**Work task**
Go line by line through the entries below and copy those containing the string "entry".

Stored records

-- ==== Sys2Proof/Word.lean ====
section
/-! DEFINITION. Word types of the QW5200 and the two plain containers the state is built from:
a table keyed by numbers, and a string of bytes. Nothing here has a meaning of the spec's own. -/

namespace Sys2Proof

/-- One bit, as a register or operand field of one bit. -/
abbrev U1 := BitVec 1
/-- A byte. -/
abbrev U8 := BitVec 8
/-- A 16-bit field (R3: little-endian in memory). -/
abbrev U16 := BitVec 16
/-- A 32-bit field or register (R479). -/
abbrev U32 := BitVec 32
/-- A 64-bit field: addresses, handles, identifiers, PKC values. -/
abbrev U64 := BitVec 64
/-- A 256-bit hash or key, as the number whose little-endian bytes are its byte string. -/
abbrev U256 := BitVec 256
/-- A byte string, lowest offset first. -/
abbrev Bytes := List (BitVec 8)

/-- A table from numbers to values, as pairs with strictly rising keys. -/
abbrev Tab (α : Type) := List (Nat × α)

/-- The bits `lo .. lo + w - 1` of a number. -/
def bitsOf (n lo w : Nat) : Nat := n / 2 ^ lo % 2 ^ w

/-- Bit `i` of a number. -/
def bitAt (n i : Nat) : Bool := n / 2 ^ i % 2 == 1

/-- The number with its bits `lo .. lo + w - 1` replaced by `v`. -/
def putBits (n lo w v : Nat) : Nat :=
  n - 2 ^ lo * bitsOf n lo w + 2 ^ lo * (v % 2 ^ w)

/-- 1 for true, 0 for false. -/
def boolBit (b : Bool) : Nat := if b then 1 else 0

/-- ⌈a ÷ b⌉. -/
def divUp (a b : Nat) : Nat := (b + a - 1) / b

/-- How many of the low `w` bits of `n` are set. -/
def countBits (n : Nat) : Nat → Nat
  | 0 => 0
  | w + 1 => countBits n w + boolBit (bitAt n w)

/-- The positions of the set bits of `n` below `w`, ascending. -/
def setBits (n w : Nat) : List Nat := (List.range w).filter (bitAt n)

/-- The number whose set bits are the listed positions. -/
def maskOf (l : List Nat) : Nat := l.foldl (fun m i => m ||| 2 ^ i) 0

/-- ⌊log2 n⌋, 0 for 0. -/
def log2 (n : Nat) : Nat := Nat.log2 n

end Sys2Proof
end

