-- ==== Sys2Proof/Decode.lean ====
section
/-! DEFINITION. The table of commands gives no row any bits, so no word spells a command. -/

namespace Sys2Proof

/-- The command a word spells by the table's bits: none, because the table gives its rows no bits. -/
def decodeTableWord (_nbits _w : Nat) : Option Instr := none

end Sys2Proof
end

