-- ==== Sys2Proof/Config.lean ====
section
/-! DEFINITION. What the spec leaves open, as constants without a body: nothing in Lean can evaluate one
or prove a value of it, so a statement holds for every value. The cryptographic functions of R410 are
named by standards outside the spec and stand here too (log entry 2). -/

namespace Sys2Proof

/-- The plaintext byte that gesso, which is zero ciphertext, gives in a protected region under a generation at a physical address
(R309, log entry 103). -/
opaque Config.gessoByte : Nat → Nat → BitVec 8

/-- A free value: the `n`-th value the spec does not state, read at the state's counter of free values
(log entry 1). -/
opaque Config.freeValue : Nat → BitVec 64

/-- How a range, its first row or column and their number, lies in a loop register (R227), which the spec does not state. -/
opaque Config.rangeWord : Nat → Nat → BitVec 32

/-- Where a kernel finds the list of an instance's sessions (R227), which the spec does not state: by slice and sessions. -/
opaque Config.listWord : Nat → List Nat → BitVec 32

/-- SHA3-256 (R410, FIPS 202): uninterpreted. -/
opaque Config.sha3 : Bytes → BitVec 256

/-- KMAC256(K, X, L, S) (R410, SP 800-185): key, data, number of bits, customisation string as its bytes. -/
opaque Config.kmac : Bytes → Bytes → Nat → Bytes → Bytes

/-- ML-DSA-44 verification (R410, FIPS 204): public key, message, signature. -/
opaque Config.mldsaVerify : Bytes → Bytes → Bytes → Bool

/-- ML-DSA-44 signing by the key whose seed is given; the third argument is the DRBG's value that hedges it. -/
opaque Config.mldsaSign : Bytes → Bytes → Nat → Bytes

/-- The ML-DSA-44 public key of a seed. -/
opaque Config.mldsaPublic : Bytes → Bytes

/-- ML-KEM-768 decapsulation (R410, FIPS 203) by the key whose seed is given; none where it fails. -/
opaque Config.kemDecap : Bytes → Bytes → Option Bytes

/-- The ML-KEM-768 public key of a seed. -/
opaque Config.kemPublic : Bytes → Bytes

/-- ML-KEM-768 encapsulation to a public key with a DRBG value: ciphertext and secret. -/
opaque Config.kemEncap : Bytes → Nat → Bytes × Bytes

/-- AES-256-GCM sealing (R410): key, IV, additional data, plaintext; answers ciphertext and 16-byte tag. -/
opaque Config.gcmSeal : Bytes → Bytes → Bytes → Bytes → Bytes × Bytes

/-- AES-256-GCM opening: key, IV, additional data, ciphertext, tag; none where the tag fails. -/
opaque Config.gcmOpen : Bytes → Bytes → Bytes → Bytes → Bytes → Option Bytes

/-- The DRBG's `n`-th output byte string of the given length. -/
opaque Config.drbg : Nat → Nat → Bytes

/-- A fuse field that is fused at manufacture and whose value the spec does not give:
die index, offset in the die's fuse space, size in bytes (R414). -/
opaque Config.fuse : Nat → Nat → Nat → Bytes

/-- The Trelnar firmware public key, whose SHA3-256 the boot ROM holds (R503). -/
opaque Config.firmwareKey : Bytes

/-- The ML-DSA-44 public key of the Trelnar product CA, which signs enrolment tokens (R44). -/
opaque Config.productCaKey : Bytes

/-- The hash of the boot ROM, measurement ROM (R427). -/
opaque Config.romHash : BitVec 256

/-- e^x in FP32 as the attention and sampler engines compute it: the spec bounds the error (R166) and does not fix the
value. -/
opaque Config.exp32 : BitVec 32 → BitVec 32

/-- ln of an FP32 value as the sampler engine computes it for LOGPROB (R254). -/
opaque Config.ln32 : BitVec 32 → BitVec 32

/-- An FP32 sum whose order of additions the spec does not fix (R9, R166). -/
opaque Config.sum32 : List (BitVec 32) → BitVec 32

/-- An FP32 dot product whose order of additions the spec does not fix (R166). -/
opaque Config.dot32 : List (BitVec 32 × BitVec 32) → BitVec 32

/-- A value of an elementary function as an engine computes it, whose error the spec bounds (R201): 0x101 exp, 0x102 reciprocal,
0x103 reciprocal square root, 0x104 sigmoid, 0x105 tanh, 0x106 erf, and, of a frequency and a position as the second operand,
0x107 sine and 0x108 cosine of their product (R163). 0x100 is the length of a vector as the search engine forms it (R329). -/
opaque Config.vector : Nat → List (BitVec 32) → BitVec 32

/-- What a requester knows of an embedding table of another device, by owner device and table number (R347): the spec
does not say how it learns the row length in 64-byte units less one, RFORMAT, ROWS and the default row. -/
opaque Config.remoteTable : Nat → Nat → Nat × Nat × Nat × Bytes

/-- The bytes of a T2 canvas that another device wrote (R126, R382), as this device reads them from the pool by the
canvas's locator: no state of this device. -/
opaque Config.remoteCanvas : Nat → Bytes

/-- The record of page n of a coded canvas at a locator, rebuilt from other fragments (R115): a free value, none where it
fails its hash again. -/
opaque Config.rebuiltPage : Nat → Nat → Option Bytes

/-- What a member of the composition other than this device offers by its own image (R371, R373): the mask of its joined
slices and its pool contribution in 64 KiB units, by device number. -/
opaque Config.memberOffer : Nat → Nat × Nat

/-- What the SPDM challenge of another member shows before SEAL_KEY (R376, R423), by device number: its DEVICE_ID, its device
KEM public key, and whether every die is MEASURED and its MODULE is APPROVED. -/
opaque Config.peerAttest : Nat → BitVec 256 × Bytes × Bool

/-- The record of TYPE 3 of a checkpoint's metadata, the device's registries in its own form (R390): by slice and checkpoint
number. -/
opaque Config.ckRegistries : Nat → Nat → Bytes

end Sys2Proof
end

**Finished task**
named by standards outside the spec and stand here too (log entry 2). -/
(R309, log entry 103). -/
(log entry 1). -/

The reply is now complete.